(Collected data entries)

-- ==== Sys2Proof/Laws/State.lean ====
section
/-! SUPPORT. One lemma for each field and each shared update of State, Group, Wave and Entity: the fields an update leaves, and
what it does to the one it changes. -/

namespace Sys2Proof.Machine

open Sys2Proof
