-- ==== Sys2Proof/Laws/Alu.lean ====
section
/-! SUPPORT. What writing a register operand does, and what the shared form of the class-0 instructions does. -/

namespace Sys2Proof.Machine

open Sys2Proof

/-- The flags of a list of results: each that one of them raises. -/
theorem orFlags_bit (l : List (Word × Flags)) (k : Nat) : (orFlags l).getLsbD k = true ↔ ∃ p ∈ l, p.2.getLsbD k = true := by
  have : ∀ a : Flags, (l.foldl (fun a p => a ||| p.2) a).getLsbD k = true ↔ a.getLsbD k = true ∨ ∃ p ∈ l, p.2.getLsbD k = true := by
    induction l with
    | nil => simp
    | cons p t ih => intro a; simp [ih, or_assoc]
  simpa [orFlags] using this 0

/-- The flags of an instruction are those of the threads that compute (R94). -/
theorem perThread_flags (d : Reg) (act : Mask) (f : Nat → Word × Flags) (k : Nat) :
    (orFlags (perThread d act f)).getLsbD k = true ↔ ∃ t, Computes d act t ∧ (f t).2.getLsbD k = true := by
  rw [orFlags_bit]
  unfold perThread Computes
  cases d.isS with
  | true => simp
  | false =>
    simp only [Bool.false_eq_true, if_false, List.mem_map, List.mem_range]
    constructor
    · rintro ⟨p, ⟨t, ht, rfl⟩, h⟩
      split at h
      · exact ⟨t, ⟨ht, by assumption⟩, h⟩
      · simp at h
    · rintro ⟨t, ⟨ht, ha⟩, h⟩
      exact ⟨_, ⟨t, ht, rfl⟩, by simpa [ha] using h⟩

/-- Writing a register operand writes it and no other, and leaves the rest of the wave. -/
theorem writeReg_spec (wv : Wave) (tick e : Nat) (d : Reg) (wide : Bool) (act : Mask) (f : Nat → Word) (g : Nat → Word)
    (hv : d.isS = false → ∀ t, t < 64 → act.getLsbD t = true → f t = g t) (hs : d.isS = true → f 0 = g (lowest act)) :
    Wrote wv (wv.writeReg tick e d wide act f) d wide act g ∧ sameOps wv (wv.writeReg tick e d wide act f)
    ∧ (wv.writeReg tick e d wide act f).ents = wv.ents ∧
    wv.writeReg tick e d wide act f = { wv with
      v := (wv.writeReg tick e d wide act f).v
      s := (wv.writeReg tick e d wide act f).s
      sRace := (wv.writeReg tick e d wide act f).sRace
      ops := (wv.writeReg tick e d wide act f).ops } := by
  cases d with
  | v n =>
    simp only [Wave.writeReg, Wave.writeV]
    refine ⟨?_, ?_, ?_, ?_⟩
    · refine ⟨by cases wide <;> rfl, fun k t ht => ?_⟩
      cases wide with
      | true =>
        simp only [if_true, Wave.vLane_setLanes _ _ _ _ _ _ ht, Wave.vLane_noteWrite, Bool.and_true]
        by_cases ha : act.getLsbD t
        · simp only [ha, Bool.true_and, beq_iff_eq, hv rfl t ht ha]
          by_cases h1 : k = n.toNat + 1
          · have : ¬ k = n.toNat := by omega
            simp [h1]
          · simp [h1]
        · simp [ha]
      | false =>
        simp only [Bool.false_eq_true, if_false, Wave.vLane_setLanes _ _ _ _ _ _ ht, Wave.vLane_noteWrite, Bool.and_false, Bool.false_and]
        by_cases ha : act.getLsbD t
        · simp [ha, hv rfl t ht ha]
        · simp [ha]
    · cases wide <;> exact sameOps_noteWrite _ _ _
    · cases wide <;> rfl
    · cases wide <;> rfl
  | s n =>
    have h := hs rfl
    simp only [Wave.writeReg, Wave.writeS]
    by_cases hl : wv.ents.length ≤ 1
    · have hl' : (wv.noteWrite [256 + n.toNat] (BitVec.allOnes 64)).ents.length ≤ 1 := hl
      simp only [hl', if_true]
      refine ⟨⟨rfl, fun k hk => ?_, .inl ?_⟩, sameOps_noteWrite _ _ _, rfl, rfl⟩
      · simp [Wave.sReg_setS, hk]
      · simp [Wave.sReg_setS, h]
    · have hl' : ¬ (wv.noteWrite [256 + n.toNat] (BitVec.allOnes 64)).ents.length ≤ 1 := hl
      simp only [hl', if_false]
      split <;> (try split) <;> first
        | exact ⟨⟨rfl, fun k hk => by show (Wave.setS _ _ _).sReg k = _; simp [Wave.sReg_setS, hk],
            .inl (by show (Wave.setS _ _ _).sReg n.toNat = _; simp [Wave.sReg_setS, h])⟩, sameOps_noteWrite _ _ _, rfl, rfl⟩
        | exact ⟨⟨rfl, fun k hk => rfl, .inr ⟨by omega, rfl⟩⟩, sameOps_noteWrite _ _ _, rfl, rfl⟩

/-- What the shared form of class 0 does where its checks pass. -/
theorem aluFixed_spec (g : Guard) (d : Reg) (wide : Bool) (vregs : List Nat) (s : State) (v : View) (f : View → Nat → Word × Flags)
    (hA : Acts (plainMeta g (!d.isS) vregs) s v) :
    ∃ wv, aluFixed g d wide vregs s f = .next (s.withWave v wv)
      ∧ Wrote v.wv wv d wide (v.acting (plainMeta g (!d.isS) vregs)) (fun t => (f v t).1)
      ∧ Raised v.wv wv (Computes d (v.acting (plainMeta g (!d.isS) vregs))) (fun t => (f v t).2)
      ∧ Moved v (v.after 1) wv ∧ sameOps v.wv wv
      ∧ wv = { v.wv with
          v := wv.v
          s := wv.s
          fpstatus := wv.fpstatus
          sRace := wv.sRace
          ents := wv.ents
          ops := wv.ops
          retired := wv.retired
          quantum := wv.quantum } := by
  unfold aluFixed
  rw [show ({ guard := g, lane := !d.isS, vregs := vregs, inRegion := true } : Meta) = plainMeta g (!d.isS) vregs from rfl, instr_acts hA]
  simp only [State.retireWith_eq hA.view]
  generalize hact : v.acting (plainMeta g (!d.isS) vregs) = act
  obtain ⟨hW, hO, hE, hF⟩ := writeReg_spec v.wv s.tick v.a.e d wide act (fun t => ((perThread d act (f v)).getD t (0,0)).1) (fun t => (f v t).1)
    (by
      intro hd t ht ha
      unfold perThread
      simp [hd, ht, ha])
    (by intro hd; simp [perThread, hd])
  generalize v.wv.writeReg s.tick v.a.e d wide act (fun t => ((perThread d act (f v)).getD t (0,0)).1) = x at hW hO hE hF
  have hF' : ∃ a b c d, x = { v.wv with v := a, s := b, sRace := c, ops := d } := ⟨_, _, _, _, hF⟩
  clear hF
  obtain ⟨a, b, c, o, rfl⟩ := hF'
  refine ⟨_, rfl, ?_, ?_, ?_, ?_, ?_⟩
  · unfold Wrote at hW ⊢
    cases d with
    | v n =>
      simp only [Wave.vLane] at hW ⊢
      rw [Wave.step_frame]
      exact hW
    | s n =>
      simp only [Wave.sReg] at hW ⊢
      rw [Wave.step_frame]
      exact hW
  · intro k
    rw [Wave.step_frame, ← perThread_flags]
    simp [Wave.raise]
  · refine Wave.step_moved hA.view (Wave.raise _ _) ?_ _ _ _
    rfl
  · refine sameOps_trans ?_ (sameOps_step (Wave.raise _ _) _ _ _ _)
    exact hO
  · rw [Wave.step_frame]
    rfl

/-- What the shared long-latency form of class 0 does where its checks pass. -/
theorem aluLong_spec (g : Guard) (fg : Flag) (ty : Ty) (d : Reg) (vregs : List Nat) (s : State) (v : View) (f : View → Nat → Word × Flags)
    (hA : Acts { plainMeta g (!d.isS) vregs with long := some fg } s v) :
    ∃ wv vals fl, aluLong g fg ty d vregs s f = .next (s.numbered.withWave v wv)
      ∧ Issued v s.nextId fg (v.acting { plainMeta g (!d.isS) vregs with long := some fg }) d.isS (fun o => o.body = .alu d ty vals fl ∧ o.ready = true ∧ o.refused = []) wv
      ∧ (∀ t, Computes d (v.acting { plainMeta g (!d.isS) vregs with long := some fg }) t → vals.getD (if d.isS then 0 else t) 0 = (f v t).1)
      ∧ (∀ b, fl.getLsbD b = true ↔ ∃ t, Computes d (v.acting { plainMeta g (!d.isS) vregs with long := some fg }) t ∧ (f v t).2.getLsbD b = true) := by
  unfold aluLong
  rw [show ({ guard := g, lane := !d.isS, vregs := vregs, inRegion := true, long := some fg } : Meta) = { plainMeta g (!d.isS) vregs with long := some fg } from rfl, instr_acts hA]
  generalize v.acting { plainMeta g (!d.isS) vregs with long := some fg } = act
  obtain ⟨wv, h1, h2⟩ := State.issueLong_spec hA.view fg act d.isS (.alu d ty ((perThread d act (f v)).map (·.1)) (orFlags (perThread d act (f v)))) true []
  refine ⟨wv, _, _, congrArg _ h1, h2, ?_, fun b => perThread_flags d act (f v) b⟩
  intro t ht
  unfold perThread Computes at *
  cases hd : d.isS with
  | true => simp [hd] at ht ⊢; rw [ht]
  | false =>
    simp only [hd, Bool.false_eq_true, if_false] at ht ⊢
    simp [ht.1, ht.2]

/-- The threads of a mask. -/
theorem threads_mem (act : Mask) (t : Nat) : t ∈ threads act ↔ t < 64 ∧ act.getLsbD t = true := by
  simp [threads]

/-- Writing a predicate leaves the rest of the wave. -/
theorem putP_shape (wv : Wave) (p : BitVec 3) (act vals : Mask) :
    (∃ a o, wv.putP p act vals = { wv with p := a, ops := o }) ∧ sameOps wv (wv.putP p act vals) := by
  unfold Wave.putP Wave.setP
  split <;> split <;> first
  | exact ⟨⟨_, _, rfl⟩, sameOps_refl _⟩
  | exact ⟨⟨_, _, rfl⟩, sameOps_noteWrite _ _ _⟩

/-- Writing a predicate writes it in its threads and no other. -/
theorem putP_written (wv : Wave) (p : BitVec 3) (act vals : Mask) (val : Nat → Bool)
    (hv : ∀ t, t < 64 → act.getLsbD t = true → vals.getLsbD t = val t) : PredWritten wv (wv.putP p act vals) p act val := by
  intro q t ht
  rw [Wave.pReg_putP]
  by_cases h : q = p
  · subst h
    by_cases h7 : q = 7
    · simp [h7]
    · have h8 : ¬ q = 7#3 := h7
      have hb := hv t ht
      by_cases ha : act.getLsbD t
      · have hc := hb ha
        simp only [BitVec.getLsbD_eq_getElem ht] at ha hc ⊢
        simp [h8, ha, hc]
      · simp only [BitVec.getLsbD_eq_getElem ht] at ha ⊢
        simp [h8, ha]
  · simp [h]

/-- Retiring an instruction that writes a predicate and raises flags. -/
theorem predStep (s : State) (v : View) (hv : s.view? = some v) (pd : BitVec 3) (thr vals : Mask) (fl : Flags) (val : Nat → Bool)
    (who : Nat → Prop) (flf : Nat → Flags)
    (h1 : ∀ t, t < 64 → thr.getLsbD t = true → vals.getLsbD t = val t)
    (h2 : ∀ k, fl.getLsbD k = true ↔ ∃ t, who t ∧ (flf t).getLsbD k = true) :
    ∃ wv, s.retireWith v (fun wv => (wv.putP pd thr vals).raise fl) = s.withWave v wv
      ∧ PredWritten v.wv wv pd thr val
      ∧ Raised v.wv wv who flf
      ∧ Moved v (v.after 1) wv ∧ sameOps v.wv wv
      ∧ wv = { v.wv with
          p := wv.p
          fpstatus := wv.fpstatus
          ents := wv.ents
          ops := wv.ops
          retired := wv.retired
          quantum := wv.quantum } := by
  rw [State.retireWith_eq hv]
  obtain ⟨⟨a, o, he⟩, hO⟩ := putP_shape v.wv pd thr vals
  have hW := putP_written v.wv pd thr vals val h1
  refine ⟨_, rfl, ?_, ?_, ?_, ?_, ?_⟩
  · intro q t ht
    rw [← hW q t ht]
    unfold Wave.pReg
    rw [Wave.step_frame]
    rfl
  · intro k
    rw [Wave.step_frame, ← h2]
    simp [Wave.raise]
  · refine Wave.step_moved hv (Wave.raise _ _) ?_ _ _ _
    rw [he]
    rfl
  · refine sameOps_trans ?_ (sameOps_step (Wave.raise _ _) _ _ _ _)
    exact hO
  · rw [Wave.step_frame, he]
    rfl

/-- Raising no flag. -/
theorem raise_zero (wv : Wave) : wv.raise 0 = wv := by simp [Wave.raise]

/-- The flags of a list of threads. -/
theorem foldFlags (l : List Nat) (f : Nat → Flags) (k : Nat) (a : Flags) :
    ((l.map fun t => (t, f t)).foldl (fun x r => x ||| r.2) a).getLsbD k = true ↔ a.getLsbD k = true ∨ ∃ t ∈ l, (f t).getLsbD k = true := by
  induction l generalizing a with
  | nil => simp
  | cons t l ih => simp [ih, or_assoc]

/-- The mask of a list of threads. -/
theorem maskOf_bit (l : List Nat) (t : Nat) (ht : t < 64) : (maskOf l).getLsbD t = true ↔ t ∈ l := by
  have : ∀ a : Mask, (l.foldl (fun m t => m ||| oneMask t) a).getLsbD t = true ↔ a.getLsbD t = true ∨ t ∈ l := by
    induction l with
    | nil => simp
    | cons x l ih =>
      intro a
      rw [List.foldl_cons, ih]
      simp only [BitVec.getLsbD_or, Bool.or_eq_true, List.mem_cons, or_assoc, oneMask]
      have : (BitVec.twoPow 64 x).getLsbD t = true ↔ t = x := by
        simp [ht]; try omega
      rw [this]
  simpa [maskOf] using this 0

/-- What the shared form of the predicate instructions does where its checks pass. -/
theorem predOp_spec (g : Guard) (pd : BitVec 3) (s : State) (v : View) (f : Wave → Mask) (val : Wave → Mask → Nat → Bool)
    (hA : Acts (plainMeta g true []) s v)
    (h : ∀ t, t < 64 → (v.acting (plainMeta g true [])).getLsbD t = true → (f v.wv).getLsbD t = val v.wv (v.acting (plainMeta g true [])) t) :
    ∃ wv, predOp g pd s f = .next (s.withWave v wv)
      ∧ PredWritten v.wv wv pd (v.acting (plainMeta g true [])) (val v.wv (v.acting (plainMeta g true [])))
      ∧ Raised v.wv wv (fun t => t < 64 ∧ (v.acting (plainMeta g true [])).getLsbD t = true) (fun _ => 0)
      ∧ Moved v (v.after 1) wv ∧ sameOps v.wv wv
      ∧ wv = { v.wv with
          p := wv.p
          fpstatus := wv.fpstatus
          ents := wv.ents
          ops := wv.ops
          retired := wv.retired
          quantum := wv.quantum } := by
  unfold predOp
  rw [show ({ guard := g, lane := true, inRegion := true } : Meta) = plainMeta g true [] from rfl, instr_acts hA]
  obtain ⟨wv, h1, h2⟩ := predStep s v hA.view pd (v.acting (plainMeta g true [])) (f v.wv) 0 _ (fun t => t < 64 ∧ (v.acting (plainMeta g true [])).getLsbD t = true) (fun _ => 0) h (by simp)
  simp only [raise_zero] at h1
  exact ⟨wv, congrArg _ h1, h2⟩

/-- A mask lies within another. -/
theorem and_eq_self_iff (a b : Mask) : (b &&& a = a) ↔ ∀ k, k < 64 → a.getLsbD k = true → b.getLsbD k = true := by
  constructor
  · intro h k hk ha
    have := congrArg (fun x => x.getLsbD k) h
    simp only [BitVec.getLsbD_and, ha, Bool.and_true] at this
    exact this
  · intro h
    apply BitVec.eq_of_getLsbD_eq
    intro k hk
    simp only [BitVec.getLsbD_and]
    cases ha : a.getLsbD k with
    | false => simp
    | true => simp [h k hk ha]

/-- Two masks meet. -/
theorem and_ne_zero_iff (a b : Mask) : (b &&& a ≠ 0) ↔ ∃ k, k < 64 ∧ a.getLsbD k = true ∧ b.getLsbD k = true := by
  constructor
  · intro h
    refine Classical.byContradiction fun hn => ?_
    apply h
    apply BitVec.eq_of_getLsbD_eq
    intro k hk
    simp only [BitVec.getLsbD_and]
    cases hb : b.getLsbD k <;> cases ha : a.getLsbD k <;> simp
    exact hn ⟨k, hk, ha, hb⟩
  · rintro ⟨k, hk, ha, hb⟩ h
    have := congrArg (fun x => x.getLsbD k) h
    simp [ha, hb] at this

end Sys2Proof.Machine
end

**Assigned task**
Given the records above, return exactly the lines starting at the line containing "hv (Wave.raise _ _) ?_ _ _ _" and ending at the line containing "simpa [maskOf] using this 0", including both.

**Exercise output**
  · refine Wave.step_moved hv (Wave.raise _ _) ?_ _ _ _
    rw [he]
    rfl
  · refine sameOps_trans ?_ (sameOps_step (Wave.raise _ _) _ _ _ _)
    exact hO
  · rw [Wave.step_frame, he]
    rfl

/-- Raising no flag. -/
theorem raise_zero (wv : Wave) : wv.raise 0 = wv := by simp [Wave.raise]

/-- The flags of a list of threads. -/
theorem foldFlags (l : List Nat) (f : Nat → Flags) (k : Nat) (a : Flags) :
    ((l.map fun t => (t, f t)).foldl (fun x r => x ||| r.2) a).getLsbD k = true ↔ a.getLsbD k = true ∨ ∃ t ∈ l, (f t).getLsbD k = true := by
  induction l generalizing a with
  | nil => simp
  | cons t l ih => simp [ih, or_assoc]

/-- The mask of a list of threads. -/
theorem maskOf_bit (l : List Nat) (t : Nat) (ht : t < 64) : (maskOf l).getLsbD t = true ↔ t ∈ l := by
  have : ∀ a : Mask, (l.foldl (fun m t => m ||| oneMask t) a).getLsbD t = true ↔ a.getLsbD t = true ∨ t ∈ l := by
    induction l with
    | nil => simp
    | cons x l ih =>
      intro a
      rw [List.foldl_cons, ih]
      simp only [BitVec.getLsbD_or, Bool.or_eq_true, List.mem_cons, or_assoc, oneMask]
      have : (BitVec.twoPow 64 x).getLsbD t = true ↔ t = x := by
        simp [ht]; try omega
      rw [this]
  simpa [maskOf] using this 0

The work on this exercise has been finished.